Given all that, one would think an article titled provocatively: "Don't Call Me an Environmentalist" would fly in the face of my core beliefs on the subject. It does not, it is in fact one of the most insightful pieces I've read on the subject in a long time. Its author, Lisa Curtis, a self described young, liberal idealist, who works for a solar energy company, has distanced herself from the old ideals of the environmental movement that lived and died with the notion that the best way to help the earth was by changing legislation that would regulate all the evils that contribute to the degradation of the earth's environment. She also decries the idea that the needs of Planet Earth can somehow be separated from the needs of human beings.

Here's her money quote:

In the 21st century, with 7 billion people to clothe, feed, and shelter, there’s little environment left that we haven’t altered. We’re changing the natural world and we will continue to do so. When the tradeoff is between survival and preserving the pristine, survival will always prevail.

This is a very controversial stance to take among environmentalists, especially those who see people as the problem rather than the solution. The most strident of these "Green" activists believe that the earth would have been better off had the species Homo sapiens never existed.

Perhaps they're right, but "better off" in this case is a value judgment, sprinkled with a little fairy dust, making the struggles of maintaining a pristine environment (that is, untouched by human hands), have little more substance than a Disney movie.

Subtracting human beings from the equation of nature is preposterous, we are just as much a part of nature as the Whooping Crane or the Southern Corroboree Frog, regardless of the fact that our impact, not to mention our numbers, are much different.

Curtis says, in not so many words, that it's easy and convenient for those of us who live in a cocoon of relative prosperity, to demand laws mandating change on environmental policy, when those changes have little adverse effect on our own livelihoods. She once worked for the Peace Corps in Niger, one of the poorest countries in the world, and witnessed first hand the daily struggle for survival among the people. She found that practical solutions to everyday problems could be found even in such desperate conditions that would benefit both the environment and the people. In her words:

The women in my village loved getting more efficient cook stoves, not because they saved trees but because they saved hours spent collecting wood.

Curtis argues that the new environmentalism should put the practical and economic benefits of Green technologies into the forefront, and I agree.

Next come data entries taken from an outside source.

/-! `setPeer` changes only `edge`. -/
@[simp] theorem setPeer_pending (d : Nat) (p : Peer) (s : State) : (setPeer d p s).pending = s.pending := rfl
@[simp] theorem setPeer_free (d : Nat) (p : Peer) (s : State) : (setPeer d p s).free = s.free := rfl
@[simp] theorem setPeer_time (d : Nat) (p : Peer) (s : State) : (setPeer d p s).time = s.time := rfl
@[simp] theorem setPeer_beats (d : Nat) (p : Peer) (s : State) : (setPeer d p s).beats = s.beats := rfl
@[simp] theorem setPeer_tiles (d : Nat) (p : Peer) (s : State) : (setPeer d p s).tiles = s.tiles := rfl
@[simp] theorem setPeer_links (d : Nat) (p : Peer) (s : State) : (setPeer d p s).links = s.links := rfl
@[simp] theorem setPeer_parcels (d : Nat) (p : Peer) (s : State) : (setPeer d p s).parcels = s.parcels := rfl
@[simp] theorem setPeer_pwr (d : Nat) (p : Peer) (s : State) : (setPeer d p s).pwr = s.pwr := rfl
@[simp] theorem setPeer_progs (d : Nat) (p : Peer) (s : State) : (setPeer d p s).progs = s.progs := rfl
@[simp] theorem setPeer_placing (d : Nat) (p : Peer) (s : State) : (setPeer d p s).placing = s.placing := rfl
@[simp] theorem setPeer_memo (d : Nat) (p : Peer) (s : State) : (setPeer d p s).memo = s.memo := rfl
@[simp] theorem setPeer_watches (d : Nat) (p : Peer) (s : State) : (setPeer d p s).watches = s.watches := rfl
@[simp] theorem setPeer_snet (d : Nat) (p : Peer) (s : State) : (setPeer d p s).snet = s.snet := rfl
@[simp] theorem setPeer_hostif (d : Nat) (p : Peer) (s : State) : (setPeer d p s).hostif = s.hostif := rfl
@[simp] theorem setPeer_stage (d : Nat) (p : Peer) (s : State) : (setPeer d p s).stage = s.stage := rfl
@[simp] theorem setPeer_reserved (d : Nat) (p : Peer) (s : State) : (setPeer d p s).reserved = s.reserved := rfl
@[simp] theorem setPeer_colls (d : Nat) (p : Peer) (s : State) : (setPeer d p s).colls = s.colls := rfl
@[simp] theorem setPeer_nextCid (d : Nat) (p : Peer) (s : State) : (setPeer d p s).nextCid = s.nextCid := rfl
@[simp] theorem setPeer_sealHubs (d : Nat) (p : Peer) (s : State) : (setPeer d p s).sealHubs = s.sealHubs := rfl
@[simp] theorem setPeer_adders (d : Nat) (p : Peer) (s : State) : (setPeer d p s).adders = s.adders := rfl
@[simp] theorem setPeer_marks (d : Nat) (p : Peer) (s : State) : (setPeer d p s).marks = s.marks := rfl
@[simp] theorem setPeer_moving (d : Nat) (p : Peer) (s : State) : (setPeer d p s).moving = s.moving := rfl
@[simp] theorem setPeer_deferred (d : Nat) (p : Peer) (s : State) : (setPeer d p s).deferred = s.deferred := rfl
@[simp] theorem setPeer_atClose (d : Nat) (p : Peer) (s : State) : (setPeer d p s).atClose = s.atClose := rfl
@[simp] theorem setPeer_log (d : Nat) (p : Peer) (s : State) : (setPeer d p s).log = s.log := rfl
@[simp] theorem setPeer_doms (d : Nat) (p : Peer) (s : State) : (setPeer d p s).doms = s.doms := rfl
@[simp] theorem setPeer_lees (d : Nat) (p : Peer) (s : State) : (setPeer d p s).lees = s.lees := rfl
@[simp] theorem setPeer_leesSeq (d : Nat) (p : Peer) (s : State) : (setPeer d p s).leesSeq = s.leesSeq := rfl
@[simp] theorem setPeer_boot (d : Nat) (p : Peer) (s : State) : (setPeer d p s).boot = s.boot := rfl
@[simp] theorem setPeer_sec (d : Nat) (p : Peer) (s : State) : (setPeer d p s).sec = s.sec := rfl
@[simp] theorem setPeer_sb (d : Nat) (p : Peer) (s : State) : (setPeer d p s).sb = s.sb := rfl
@[simp] theorem setPeer_dbg (d : Nat) (p : Peer) (s : State) : (setPeer d p s).dbg = s.dbg := rfl
@[simp] theorem setPeer_module (d : Nat) (p : Peer) (s : State) : (setPeer d p s).module = s.module := rfl
@[simp] theorem setPeer_out (d : Nat) (p : Peer) (s : State) : (setPeer d p s).out = s.out := rfl

/-! `setVc` changes only `snet`. -/
@[simp] theorem setVc_pending (key : Nat) (v : NetVc) (s : State) : (setVc key v s).pending = s.pending := rfl
@[simp] theorem setVc_free (key : Nat) (v : NetVc) (s : State) : (setVc key v s).free = s.free := rfl
@[simp] theorem setVc_time (key : Nat) (v : NetVc) (s : State) : (setVc key v s).time = s.time := rfl
@[simp] theorem setVc_beats (key : Nat) (v : NetVc) (s : State) : (setVc key v s).beats = s.beats := rfl
@[simp] theorem setVc_tiles (key : Nat) (v : NetVc) (s : State) : (setVc key v s).tiles = s.tiles := rfl
@[simp] theorem setVc_links (key : Nat) (v : NetVc) (s : State) : (setVc key v s).links = s.links := rfl
@[simp] theorem setVc_parcels (key : Nat) (v : NetVc) (s : State) : (setVc key v s).parcels = s.parcels := rfl
@[simp] theorem setVc_pwr (key : Nat) (v : NetVc) (s : State) : (setVc key v s).pwr = s.pwr := rfl
@[simp] theorem setVc_progs (key : Nat) (v : NetVc) (s : State) : (setVc key v s).progs = s.progs := rfl
@[simp] theorem setVc_placing (key : Nat) (v : NetVc) (s : State) : (setVc key v s).placing = s.placing := rfl
@[simp] theorem setVc_memo (key : Nat) (v : NetVc) (s : State) : (setVc key v s).memo = s.memo := rfl
@[simp] theorem setVc_watches (key : Nat) (v : NetVc) (s : State) : (setVc key v s).watches = s.watches := rfl
@[simp] theorem setVc_hostif (key : Nat) (v : NetVc) (s : State) : (setVc key v s).hostif = s.hostif := rfl
@[simp] theorem setVc_stage (key : Nat) (v : NetVc) (s : State) : (setVc key v s).stage = s.stage := rfl
@[simp] theorem setVc_reserved (key : Nat) (v : NetVc) (s : State) : (setVc key v s).reserved = s.reserved := rfl
@[simp] theorem setVc_edge (key : Nat) (v : NetVc) (s : State) : (setVc key v s).edge = s.edge := rfl
@[simp] theorem setVc_colls (key : Nat) (v : NetVc) (s : State) : (setVc key v s).colls = s.colls := rfl
@[simp] theorem setVc_nextCid (key : Nat) (v : NetVc) (s : State) : (setVc key v s).nextCid = s.nextCid := rfl
@[simp] theorem setVc_sealHubs (key : Nat) (v : NetVc) (s : State) : (setVc key v s).sealHubs = s.sealHubs := rfl
@[simp] theorem setVc_adders (key : Nat) (v : NetVc) (s : State) : (setVc key v s).adders = s.adders := rfl
@[simp] theorem setVc_marks (key : Nat) (v : NetVc) (s : State) : (setVc key v s).marks = s.marks := rfl
@[simp] theorem setVc_moving (key : Nat) (v : NetVc) (s : State) : (setVc key v s).moving = s.moving := rfl
@[simp] theorem setVc_deferred (key : Nat) (v : NetVc) (s : State) : (setVc key v s).deferred = s.deferred := rfl
@[simp] theorem setVc_atClose (key : Nat) (v : NetVc) (s : State) : (setVc key v s).atClose = s.atClose := rfl
@[simp] theorem setVc_log (key : Nat) (v : NetVc) (s : State) : (setVc key v s).log = s.log := rfl
@[simp] theorem setVc_doms (key : Nat) (v : NetVc) (s : State) : (setVc key v s).doms = s.doms := rfl
@[simp] theorem setVc_lees (key : Nat) (v : NetVc) (s : State) : (setVc key v s).lees = s.lees := rfl
@[simp] theorem setVc_leesSeq (key : Nat) (v : NetVc) (s : State) : (setVc key v s).leesSeq = s.leesSeq := rfl
@[simp] theorem setVc_boot (key : Nat) (v : NetVc) (s : State) : (setVc key v s).boot = s.boot := rfl
@[simp] theorem setVc_sec (key : Nat) (v : NetVc) (s : State) : (setVc key v s).sec = s.sec := rfl
@[simp] theorem setVc_sb (key : Nat) (v : NetVc) (s : State) : (setVc key v s).sb = s.sb := rfl
@[simp] theorem setVc_dbg (key : Nat) (v : NetVc) (s : State) : (setVc key v s).dbg = s.dbg := rfl
@[simp] theorem setVc_module (key : Nat) (v : NetVc) (s : State) : (setVc key v s).module = s.module := rfl
@[simp] theorem setVc_out (key : Nat) (v : NetVc) (s : State) : (setVc key v s).out = s.out := rfl

/-! `setOut` changes only `snet`. -/
@[simp] theorem setOut_pending (key : Nat) (o : NetOut) (s : State) : (setOut key o s).pending = s.pending := rfl
@[simp] theorem setOut_free (key : Nat) (o : NetOut) (s : State) : (setOut key o s).free = s.free := rfl
@[simp] theorem setOut_time (key : Nat) (o : NetOut) (s : State) : (setOut key o s).time = s.time := rfl
@[simp] theorem setOut_beats (key : Nat) (o : NetOut) (s : State) : (setOut key o s).beats = s.beats := rfl
@[simp] theorem setOut_tiles (key : Nat) (o : NetOut) (s : State) : (setOut key o s).tiles = s.tiles := rfl
@[simp] theorem setOut_links (key : Nat) (o : NetOut) (s : State) : (setOut key o s).links = s.links := rfl
@[simp] theorem setOut_parcels (key : Nat) (o : NetOut) (s : State) : (setOut key o s).parcels = s.parcels := rfl
@[simp] theorem setOut_pwr (key : Nat) (o : NetOut) (s : State) : (setOut key o s).pwr = s.pwr := rfl
@[simp] theorem setOut_progs (key : Nat) (o : NetOut) (s : State) : (setOut key o s).progs = s.progs := rfl
@[simp] theorem setOut_placing (key : Nat) (o : NetOut) (s : State) : (setOut key o s).placing = s.placing := rfl
@[simp] theorem setOut_memo (key : Nat) (o : NetOut) (s : State) : (setOut key o s).memo = s.memo := rfl
@[simp] theorem setOut_watches (key : Nat) (o : NetOut) (s : State) : (setOut key o s).watches = s.watches := rfl
@[simp] theorem setOut_hostif (key : Nat) (o : NetOut) (s : State) : (setOut key o s).hostif = s.hostif := rfl
@[simp] theorem setOut_stage (key : Nat) (o : NetOut) (s : State) : (setOut key o s).stage = s.stage := rfl
@[simp] theorem setOut_reserved (key : Nat) (o : NetOut) (s : State) : (setOut key o s).reserved = s.reserved := rfl
@[simp] theorem setOut_edge (key : Nat) (o : NetOut) (s : State) : (setOut key o s).edge = s.edge := rfl
@[simp] theorem setOut_colls (key : Nat) (o : NetOut) (s : State) : (setOut key o s).colls = s.colls := rfl
@[simp] theorem setOut_nextCid (key : Nat) (o : NetOut) (s : State) : (setOut key o s).nextCid = s.nextCid := rfl
@[simp] theorem setOut_sealHubs (key : Nat) (o : NetOut) (s : State) : (setOut key o s).sealHubs = s.sealHubs := rfl
@[simp] theorem setOut_adders (key : Nat) (o : NetOut) (s : State) : (setOut key o s).adders = s.adders := rfl
@[simp] theorem setOut_marks (key : Nat) (o : NetOut) (s : State) : (setOut key o s).marks = s.marks := rfl
@[simp] theorem setOut_moving (key : Nat) (o : NetOut) (s : State) : (setOut key o s).moving = s.moving := rfl
@[simp] theorem setOut_deferred (key : Nat) (o : NetOut) (s : State) : (setOut key o s).deferred = s.deferred := rfl
@[simp] theorem setOut_atClose (key : Nat) (o : NetOut) (s : State) : (setOut key o s).atClose = s.atClose := rfl
@[simp] theorem setOut_log (key : Nat) (o : NetOut) (s : State) : (setOut key o s).log = s.log := rfl
@[simp] theorem setOut_doms (key : Nat) (o : NetOut) (s : State) : (setOut key o s).doms = s.doms := rfl
@[simp] theorem setOut_lees (key : Nat) (o : NetOut) (s : State) : (setOut key o s).lees = s.lees := rfl
@[simp] theorem setOut_leesSeq (key : Nat) (o : NetOut) (s : State) : (setOut key o s).leesSeq = s.leesSeq := rfl
@[simp] theorem setOut_boot (key : Nat) (o : NetOut) (s : State) : (setOut key o s).boot = s.boot := rfl
@[simp] theorem setOut_sec (key : Nat) (o : NetOut) (s : State) : (setOut key o s).sec = s.sec := rfl
@[simp] theorem setOut_sb (key : Nat) (o : NetOut) (s : State) : (setOut key o s).sb = s.sb := rfl
@[simp] theorem setOut_dbg (key : Nat) (o : NetOut) (s : State) : (setOut key o s).dbg = s.dbg := rfl
@[simp] theorem setOut_module (key : Nat) (o : NetOut) (s : State) : (setOut key o s).module = s.module := rfl
@[simp] theorem setOut_out (key : Nat) (o : NetOut) (s : State) : (setOut key o s).out = s.out := rfl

You can see from the comment section of her blog post which was later published by Grist, that Curtis set off a firestorm of criticism, most of it directed at her lack of understanding the true motives and directions of the environmental movement of the sixties and seventies. They say she doesn't realize that sustainability was as much a part of that movement as the rhetorical flourishes. Fair enough, anybody remember the Whole Earth Catalog? The environmental movement set into motion the world wide concern for Planet Earth, and its health and its future. It deserves nothing but the highest praise. But we can't keep living in the slogans and the rhetoric of the past if our concern is to make our planet healthier place to live.

Given the current ideological standoff both in government and in the body politic, no one on the pro-environment side is going to get very far with the augment that we need to take care of the environment simply for its own sake, even if it is the right thing to do. This is especially true in difficult economic times. It's like a religious person trying to convince nonbeliever by quoting the Bible; that is to say, speaking a language that the other side either doesn't understand or accept. In that respect the Greenies may as well be speaking ancient Hittite.  

Lisa Curtis is right, if we truly care about our planet, we need to get everyone on board.